Trying to predict the rating (1, 2, 3, 4, 5) is a multinomial classifications problem. We're going to see how well we can predict the rating using both a Decision Tree and Random Forest Classifiers.

We're also going to train/test the models on two versions of our datasets with slightly different features! This will result in 4 total models (2x RT, 2x DT)

In [None]:
# Creating dataset 1
assembler = VectorAssembler(
  inputCols=['Year',
             'Month',
             'BranchIndex'],
              outputCol="features")

output = assembler.transform(data_fixed)
final_data = output.select('features','Rating')

# 70/30 train/test split
train_data, test_data = final_data.randomSplit([0.7,0.3])

In [None]:
# Creating dataset 2 using our K-Means clustering
assembler3 = VectorAssembler(
  inputCols=['Year',
             'Month',
             'prediction',
             'BranchIndex'],
              outputCol="features")

output3 = assembler3.transform(data_fixed)
final_data3 = output3.select('features','Rating')

# 70/30 train/test split
train_data3, test_data3 = final_data3.randomSplit([0.7,0.3])

### Initialize models

In [None]:
# Use mostly defaults to make this comparison "fair"
dtc = DecisionTreeClassifier(labelCol='Rating',featuresCol='features')
rfc = RandomForestClassifier(labelCol='Rating',featuresCol='features')

In [None]:
# Set hyperparameters (Decision Tree)
dtc.setMaxDepth(30)
dtc.setMaxBins(32)

# Set hyperparameters (Random Forest)
rfc.setMaxDepth(30)
rfc.setMaxBins(32)
rfc.setNumTrees(500)

RandomForestClassifier_16a8902ec8b4

### Train Models

In [None]:
# Train Decision Tree model -- 2x (on different data splits)
dtc_model = dtc.fit(train_data)
dtc_model3 = dtc.fit(train_data3)

# Record predictions on test sets
dtc_predictions = dtc_model.transform(test_data)
dtc_predictions3 = dtc_model3.transform(test_data3)

In [None]:
# Train Random Forest model- - 2x (on different data splits)
rfc_model = rfc.fit(train_data)
rfc_model3 = rfc.fit(train_data3)

# Record predictions on test sets
rfc_predictions = rfc_model.transform(test_data)
rfc_predictions3 = rfc_model3.transform(test_data3)

### Model Results

In [None]:
# Select (prediction, true label) and compute test error
acc_evaluator = MulticlassClassificationEvaluator(labelCol="Rating", predictionCol="prediction", metricName="accuracy")

In [None]:
dtc_acc = acc_evaluator.evaluate(dtc_predictions)
rfc_acc = acc_evaluator.evaluate(rfc_predictions)

In [None]:
print("Here are the results!")
print('-'*80)
print('A single decision tree had an accuracy of: {0:2.2f}%'.format(dtc_acc*100))
print('-'*80)
print('A random forest ensemble had an accuracy of: {0:2.2f}%'.format(rfc_acc*100))
#print('-'*80)
#print('A ensemble using GBT had an accuracy of: {0:2.2f}%'.format(gbt_acc*100))

Here are the results!
--------------------------------------------------------------------------------
A single decision tree had an accuracy of: 54.27%
--------------------------------------------------------------------------------
A random forest ensemble had an accuracy of: 54.62%


In [None]:
dtc_acc3 = acc_evaluator.evaluate(dtc_predictions3)
rfc_acc3 = acc_evaluator.evaluate(rfc_predictions3)

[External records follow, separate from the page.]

-- ==== Sys2Proof/Machine/Flags.lean ====
section
/-! DEFINITION. The status registers `busy` and `result` and everything that writes them (rules R16, R26), the
code table (rule R184), and the shadows and phase an operation leaves when it ends `Ok`. -/

namespace Sys2Proof.Machine

/-- The code of an error kind (rule R184). -/
def ErrKind.code : ErrKind → Nat
  | .config => 1
  | .transport => 2
  | .state => 3
  | .illegalOp => 4

/-- The `kind` field of `result` as a number (rule R184). -/
def Result.code : Result → Nat
  | .ok => 0
  | .err k _ => k.code

/-- The kinds that leave `Failed` when they end INIT (rule R178, point 3). -/
def ErrKind.fatalToInit : ErrKind → Bool
  | .config => true
  | .transport => true
  | .state => false
  | .illegalOp => false

/-- An operation is accepted: `busy` rises, `upc` is 0, the action list is the operation's (rules R15, R16,
R142). -/
def accept (o : Op) (actions : List Action) (s : State) : State :=
  { s with busy := true, upc := 0, op := some o, pending := actions }

/-- An operation's outcome is reported: `result` is written and `busy` falls (rules R16, R26). -/
def report (r : Result) (s : State) : State :=
  { s with busy := false, op := none, pending := [], result := r, results := s.results ++ [r] }

/-- What an operation writes when its last action has completed (rules R151 to R154). INIT's phases are among its
actions (rule R144). -/
def commit (o : Option Op) (s : State) : State :=
  match o with
  | none => s
  | some .init => s
  | some .powerOff => { s with phase := .poweredOff }
  | some .powerOn => { s with phase := .poweredOn }
  | some (.contrast level) => { s with contrast := some level }
  | some (.invert bit) => { s with invert := some bit }
  | some .flush => s

/-- An operation ends `Ok` (rules R142, R201). -/
def finish (s : State) : State := report .ok (commit s.op s)

end Sys2Proof.Machine
end

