-- ==== Sys2Proof/Machine/Runtime.lean ====
section
/-! DEFINITION. The runtime operations (44_runtime_ops.md). Every accepted operation sends its whole action list,
whatever the shadows hold (rule R158). -/

namespace Sys2Proof.Machine

/-- POWEROFF (rule R152). -/
def execPowerOff (s : State) : Host.Outcome State Fault Refusal :=
  runtimeOp .powerOff [.cmd (dispOffBytes s.params.codes)] s

/-- POWERON (rule R151). -/
def execPowerOn (s : State) : Host.Outcome State Fault Refusal :=
  runtimeOp .powerOn [.cmd (dispOnBytes s.params.codes)] s

/-- CONTRAST (rule R153): the shadow is `level & 0x07`. -/
def execContrast (level : Nat) (s : State) : Host.Outcome State Fault Refusal :=
  runtimeOp (.contrast (BitVec.ofNat 3 (level &&& 0x07))) [.cmd (evrBytes s.params.codes level)] s

/-- INVERT (rule R154): the shadow is 1 for any flag but 0. -/
def execInvert (flag : Nat) (s : State) : Host.Outcome State Fault Refusal :=
  runtimeOp (.invert (if flag ≠ 0 then 1 else 0)) [.cmd (invBytes s.params.codes flag)] s

/-- FLUSH (rule R155). -/
def execFlush (s : State) : Host.Outcome State Fault Refusal :=
  runtimeOp .flush (flushActions s.params.codes) s

end Sys2Proof.Machine
end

print("Here are the results!")
print('-'*80)
print('A single decision tree had an accuracy of: {0:2.2f}%'.format(dtc_acc3*100))
print('-'*80)
print('A random forest ensemble had an accuracy of: {0:2.2f}%'.format(rfc_acc3*100))

Here are the results!
--------------------------------------------------------------------------------
A single decision tree had an accuracy of: 53.34%
--------------------------------------------------------------------------------
A random forest ensemble had an accuracy of: 54.09%


In [None]:
print(rfc_model.featureImportances)
print(rfc_model3.featureImportances)

(3,[0,1,2],[0.15384163958097158,0.16651018795900555,0.6796481724600228])
(4,[0,1,2,3],[0.08663907617636457,0.08792418341963637,0.4543978833540674,0.37103885704993167])